一緒にプレーしたのは17年からの4シーズン。3度のリーグ優勝を果たし、濃厚な時間をともに過ごすなかで中村氏から学んだもの――。
それは、立ち位置にほかならない。
「自分の中でサッカーが変わった。こんなに楽にプレーできるんだって感じましたし、自分でも考えることが多くなって、より成長できたと思います」
その言葉を受けて中村氏も振り返る。
「碧は(大島)僚太や守田(英正)とボランチをやっていたけど、最初の頃は動きすぎちゃうんですよ。真ん中で止まって、待って受けるのが怖いわけです。だから、最初に掛けた言葉は『動くな』だったという記憶があります。『止まっていれば、パスコースは自然と空くから』と。そこでうまくプレーできる回数が増えたことで、そのうち自分で考え出して、どんどん良いプレーが増えていったので、最終的には何も言う必要がなくなった」
「自分の人生は、あとから追い越していく人生」
このイベント中にも何度か聞かれたのが「成長速度が早い」という中村氏の言葉だった。
「プロに入ってきた最初のキャンプのとき、『大丈夫かな?』と思ったことを覚えているけど、その後、わずかな期間で成長して駆け抜けていった」
一方、田中は自身の歩みについて、こう表現した。
「自分の人生は、あとから追い越していく人生」
だからこそ、期待しないわけにはいかない。新チームにフィットするのに多少の時間を要したものの、ようやくスタートラインに立った田中のここからの活躍を。
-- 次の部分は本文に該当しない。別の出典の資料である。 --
/-- Checks 1 to 4 of R156. -/
def copyFault (i : Instr) (f : Fields) (e : VEntry) (s : State) (ring : Nat) : Option Cause :=
  let a := e.cap.a.v.toNat
  let b := e.cap.b.v.toNat
  let c := e.cap.c.v.toNat
  let mc := match i with | .xcpyMc _ => s.mcRings ring c | _ => []
  let mcBad := match i with | .xcpyMc _ => mc.isEmpty || mc.any Option.isNone | _ => false
  let bad3 := countBad i c || linearBad i a b || mcBad
    || (match globalSpan i c with | some n => meetsWindows b n | none => false)
  let sp := (spadSpans i a b c).any (fun x => (s.spadDest ring x.1 x.2).isNone)
    || mc.any fun r => match r with | some x => decide (x.spLen < a + copyCount i c) | none => false
  if coordsBad i f s ring b then some .illop
  else completionFault f s ring (s.receivers i ring a c) bad3 sp

/-- The SLOT byte in the header of an xld.nt; none when it cannot be read (R156 step 5). -/
def State.ntSlot (s : State) (ring va : Nat) : Option Nat :=
  match s.fetchData (s.ringParty ring) (va + 0x10) 1 with
  | .ok (b, _) => some (leNat b)
  | .error _ => none

/-- The queue of a core. -/
def CoreSt.copyQueue (c : CoreSt) (q : Nat) : List CopyEnt := if q = 0 then c.cq0 else c.cq1

/-- Change a queue of a core. -/
def State.modQueueOf (s : State) (core q : Nat) (f : List CopyEnt → List CopyEnt) : State :=
  s.modCore core fun c => if q = 0 then { c with cq0 := f c.cq0 } else { c with cq1 := f c.cq1 }

/-- Change one entry of a queue. -/
def State.modCopy (s : State) (core q id : Nat) (f : CopyEnt → CopyEnt) : State :=
  s.modQueueOf core q fun l => updWhere l (fun e => e.id == id) f

/-- An entry for an instruction at issue. -/
def newCopy (e : VEntry) (t : Troupe) (s : State) (fmt : Option (Nat × Fmt))
    (nslot : Option Nat := none) : CopyEnt :=
  { id := s.fresh, instr := e.instr, iaddr := e.iaddr, ring := t.id.ring, troupe := t.id.idx,
    uid := t.uid, mark := t.nextOp, cap := e.cap, fmt := fmt, nslot := nslot }

/-- Enter a copy or join in queues of its core, unless the tag's count or a queue is full (R157,
R164). -/
def enterCopy (f : Fields) (e : VEntry) (t : Troupe) (s : State) (qs : List Nat)
    (fmt : Option (Nat × Fmt)) (nslot : Option Nat := none) : VRes :=
  let core := (s.ring t.id.ring).core
  let bo := f.modx.getLsbD 3
  let j := f.imm.toNat
  if (!bo && decide (255 ≤ nth (s.ring t.id.ring).tagcnt j 0))
      || qs.any (fun q => decide (32 ≤ ((s.core core).copyQueue q).length)) then .wait .issue s
  else
    let ent := newCopy e t s fmt nslot
    let s1 := qs.foldl (fun s q => s.modQueueOf core q fun l => l ++ [ent]) s
    let s2 := if bo then s1 else s1.modRing t.id.ring fun r => r.tagIssue j
    .done { s2 with fresh := s.fresh + 1 }
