/-- The operations that an fmfence waits for: the troupe's own, tracking copies among them, and with SUB 1
the ring's copies and the stream operation issued before it (R138, R144). -/
def fenceWaits (ring_ : Bool) (slot upto : Nat) (op : Option Nat) (t : Troupe) (s : State) : Bool :=
  let r := s.ring t.id.ring
  let c := s.core r.core
  (t.ops.any fun o => o.instr.slots.contains slot)
    || ((c.cq0 ++ c.cq1).any fun e =>
          e.ring == t.id.ring && (ring_ || e.uid == t.uid) && e.id < upto && e.names s slot)
    || (ring_ && r.streamUses slot && op == r.stream.map Stream.nth_)

/-- The instruction that a stream stands at has issued: it keeps formats, waits on a translation fault beyond its
argument block, or has stopped (R138, R144). -/
def Stream.issued (st : Stream) : Bool :=
  !st.fmts.isEmpty || st.state == 5 || (st.loaded && (st.wait == some .parked || st.wait == some .retry))

/-- fmfence: the vector side goes on once every operation naming the slot that was issued before has
completed (R144). -/
def execFmfence (f : Fields) (s : State) : Out :=
  vectorInstr (.fmfence f) s fun _ t s =>
    let mark := match t.vwait with
      | some (.fmfence n op) => (n, op)
      | _ => (s.fresh, (s.ring t.id.ring).stream.bind fun st => if st.issued then some st.nth_ else none)
    if fenceWaits (f.sub == 1) f.ty.toNat mark.1 mark.2 t s then .wait (.fmfence mark.1 mark.2) s else .done s

/-- The state word of fmq (R145). -/
def fmqWord (s : State) (ring slot : Nat) : Word :=
  let core := (s.ring ring).core
  if slot < 8 then
    BitVec.ofNat 64 (2 ^ 17 + (nth (s.core core).frames slot {}).users * 2 ^ 8 + slot * 2 ^ 4 + 4)
  else
    let e := s.slotEnt (s.asidOf ring) slot
    let fr := (e.map.find? fun m => m.1 == core).map (·.2)
    BitVec.ofNat 64 ((s.slotAvail ring slot).toNat * 2 ^ 17 + e.rel.toNat * 2 ^ 16
      + (match fr with | some j => (nth (s.core core).frames j {}).users % 256 | none => 0) * 2 ^ 8
      + fr.getD 15 * 2 ^ 4 + e.state)

/-- A part of IHASH, 0 for a slot that is UNBOUND or resident (R145). -/
def fmqHashWord (s : State) (ring slot part : Nat) : Word :=
  if slot < 8 then 0
  else BitVec.ofNat 64 (leNat (bytesAt (s.slotEnt (s.asidOf ring) slot).ihash (8 * part) 8))

/-- A long-latency scalar-side query whose value is the one at issue (R142, R145). -/
def scalarQuery (i : Instr) (f : Fields) (v : Word) (t : Troupe) (s : State) : SRes :=
  match t.nameFlag i with
  | .named j t1 =>
      .done (s.setTroupe (t1.startOp (t.scalarEntry i (some j))
        { id := 0, instr := i, sdest := sNum f.d, sres := [{ d := f.d, v := { v := v } }] }))
  | .full => .wait .issue s
  | _ => .fault { cause := .illop }

/-- The word that fmq and fmq.hash answer (R145). -/
def fmqAnswer (f : Fields) (t : Troupe) (s : State) : Word :=
  if f.sub == 1 then fmqHashWord s t.id.ring f.ty.toNat (f.imm.toNat % 4) else fmqWord s t.id.ring f.ty.toNat

/-- fmq (R145). -/
def execFmq (f : Fields) (s : State) : Out :=
  scalarInstr (.fmq f) s fun t s => scalarQuery (.fmq f) f (fmqAnswer f t s) t s

/-- fmq.hash (R145). -/
def execFmqHash (f : Fields) (s : State) : Out :=
  scalarInstr (.fmqHash f) s fun t s => scalarQuery (.fmqHash f) f (fmqAnswer f t s) t s

/-- A request for a slot of a context is in flight: queued, in its checks, or under way (R146). -/
def State.slotAsked (s : State) (asid slot : Nat) : Bool :=
  s.fw.fm.any fun r => r.asid == asid && r.slot == slot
1月27日には中国、2月1日にはサウジアラビアとのアジア最終予選が控えている。田中に望みたいのは、救世主となったオーストラリア戦の再現ではない。シンデレラボーイとしてではなく、“日本代表は田中碧のチームになった”と評されるような活躍だ。
解説者席にいる先輩も、多くのファン・サポーターも、そう願っているに違いない。